I am currently at college study engineeering.As part of the course I am designing water system for cooling. The question that I am having trouble with is this
If i had a rectangle of 40 meters x 20.6 meters how many whole circles of 0.6 meters will fit into said rectangle. I am looking for a formula that will give me the answer intead of measuring. It saving time and using it for different sizes.
Not knowing whether you had any success with your problem, I thought I would take a look at it .
Since you did not clarify whether the .6 m was a radius or a diameter, I assumed it as the diameter of the pipe. If it is really the radius, you can work out the answer yourself.
The first packing assumes the pipes are stacked in rows and columns. I view the rectangle with the 40m horizontal. From 40m/.6m, we get 66.666...horizontal pipes, or 66 pipes with .666...(.6) = .40m by 20.4m vertical space empty.
From 20.6m/.6m , we get 34.333...vertical pipes, or 34 pipes with .666...(.6) = .20m by 40m horizontal empty space.
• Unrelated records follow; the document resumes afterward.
-- ==== Sys2Proof/Machine/BridgeRows.lean ====
section
/-! DEFINITION. The rows of bridged transactions: messages delivered, expiries, locks, semaphores and
announcements (spec file 08). -/

namespace Sys2Proof.Machine

/-! ### Receiving messages -/

/-- A message addressed to this unit: its position, or all; unit 0 names the composing unit (R228). -/
def addressedHere (s : State) (f : Frame) : Bool :=
  (msgDest f == 0xFF || msgDest f == ownPos s) &&
    (if msgUnit f = 0 then composing s else msgUnit f == s.unitNo)

/-- The endpoint a message is for: its channel's, or the management core's for the other kinds. -/
def messageEndpoint (f : Frame) : Nat :=
  if 1 ≤ msgKind f ∧ msgKind f ≤ 6 then channelEnd (msgChannel f)
  else if msgKind f = 7 ∨ msgKind f = 8 then (if msgIndex f = 0 then channelEnd (msgChannel f) else 1) else 1

/-- A message that goes to its endpoint's ring as it arrives; an announcement waits for its data skim (R252). -/
def ringOnArrival (f : Frame) : Bool := msgKind f != 5

/-- The message names an endpoint of another unit of the vehicle (R225). -/
def forOther (s : State) (f : Frame) : Bool := 1 ≤ msgKind f && msgKind f ≤ 6 && !channelHere s (msgChannel f)

/-- A frame as a ring receives it, from the train-line header to the last payload byte (R283). -/
def ringBytes (f : Frame) : Bytes := headerBytes f ++ f.payload

/-- The lead sends a fallback message again: its destination unit carries only the line on which it was not sent
(R394). -/
def otherLineOnly (s : State) (f : Frame) : Bool :=
  s.set.lease && msgKind f == 9 &&
    (presentEntries s).any (fun e => e.pos == msgDest f && (e.arr == 2 || e.arr == 4) && msgUnit f != f.line + 1)

/-- A `LAST` frame of a polled vehicle ends a message of its reply; `MORE` tells the backlog. A frame without `LAST` opens a
message whose end is still to come, so that the reply is not complete yet (R91; log entry 176). -/
def noteReplyEnd (s : State) (f : Frame) : State :=
  let polled := s.set.lease && s.cyc.polls.any (fun q => q.pos == f.srcPos)
  if polled && !isLast f then { s with cyc := { s.cyc with replyEnds := Tab.erase s.cyc.replyEnds f.srcPos } }
  else if polled then
    { s with cyc := { s.cyc with
        replied := s.cyc.replied ++ [f.srcPos]
        replyEnds := Tab.set s.cyc.replyEnds f.srcPos (hasMore f) } }
  else s

/-- A frame that the other unit of a pair repeats on the other line (R77). -/
def noteRepeat (s : State) (f : Frame) : State :=
  if otherLineOnly s f then { s with cyc := { s.cyc with repeats := s.cyc.repeats ++ [f] } } else s

/-- A frame for an endpoint's ring is placed there on arrival, or passed to the unit that owns the endpoint; with
whether a starved ring lost the frame. -/
def placeArrival (s : State) (p : LinePort) (f : Frame) : State × Bool :=
  let src := if !attached s then 2 else if portLine p = .a then 0 else 1
  if !ringOnArrival f then (s, false)
  else if forOther s f then (passMessage s (msgChannel f) (ringBytes f), false)
  else toRing s (messageEndpoint f) ⟨ringBytes f, src, time64 s.time.now % 4294967296, if attached s then some p else none⟩

/-- A message frame addressed to this unit waits for its kind's row. -/
def takeArrival (s : State) (p : LinePort) (f : Frame) : State :=
  let (s1, lost) := placeArrival s p f
  if lost then s1 else { s1 with bridge := { s1.bridge with inbox := s1.bridge.inbox ++ [f] } }

/-- MESSAGE_FRAME_DELIVERED (R68, R88, R91, R231, R283): what the reply shows of a backlog at the lead, the endpoint's ring, and
the row of its kind. -/
def execMessageFrameDelivered (p : LinePort) (f : Frame) (s : State) : Res :=
  .next (deliver s p f (fun s =>
    let s := noteRepeat (noteReplyEnd (hearFrom s f.srcPos) f) f
    if msgKind f = 0 ∨ !addressedHere s f then s else takeArrival s p f))

/-- A kind's row acts on a message that waits in the inbox. -/
def takeMessage (s : State) (f : Frame) (kind : Nat) (act : State → State) : State :=
  if s.bridge.inbox.contains f && msgKind f == kind then
    act { s with bridge := { s.bridge with inbox := dropOne f s.bridge.inbox } }
  else s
This results in 66x34 = 2244 pipes.
The next obvious approach would be to remove one pipe from the 2nd row and let the remaining 39 pipes roll down such that each pipe touches 2 pipes in the row below it, their centers forming an equilateral triangle, often referred to as hexagonal packing. This pattern repeats itslef to the top of the rectangle.
The vertical distance between pipe center becomes cos[arcsin(.3/.6)].6 = .5196m. The number of pipe rows, N, now derives from .5196(N - 1) + .6 = 20.6 from which N = 39.5. Therefore, the hexagonal packing allows us to increase the nuber of rows to 39, with 20 rows of 66 and 19 rows of 65 for a grand total of 2,555 pipes. However, we still have empty space of .40m by 20.6 and .3m by 40m or 16 m^2.
Our last possibility is to allow the first row to expand to the full 40m length with a gap between successive pairs and allow the row above to drop some distance, possible allowing us to fill the top row and have 40 rows.
Having .4m to exspand into, we would have .4/39 = .01025m between pipes. The half angle between adjacent vertical pipes now becomes arcsin(.3 + .01025/2) = 30.567º the cosine of which is .861035. The number of vertical rows now derives from .6cos(30.567)N .6cos(30.567) + .6 = 20.6 yyielding N = 39.71 rows. It was rather obvious that gaps of .01025 would not gain us much.
So we end up with 20(66) + 19(65) = 2,555 pipes and 17m^2 empty. Increasing the height to 20.774m would enable you to increase the number of pipes to 2,621.
Generally speaking, a square box would require the least enclosing material.
As for a formula for identifying the number of pipes that can be enclosed within a given rectangle or square, the following would be a possible start. The number of horizontal pipes derives from Nh = LhD, or the box length divided by the pipe diameter. The number of vertical rows derives from D(cos30º)N - D(cos30º) + .6 = H where Nv = (H - D + .866D)/(.866D). Checking our earlier results, For a rectangular container measuring 40m by 20.6 m, the maximum number of pipes enclosable derives from
.................N = LhD + (H - D + .866D)/(.866D)
.................N = 40/.6 + (H - D + .866D)/(.866D)
.................N = 66.666... + (20.6 - .6 + .866(.6))/(.866(.6)
.................N = 66.666... + 39.49 = 66 pipes in 20 rows and 19 pipes in 65 rows or 2,555 pipes. If possible, it would probably be logical to increase the box height to 20.774m and gain an additional 66 pipes.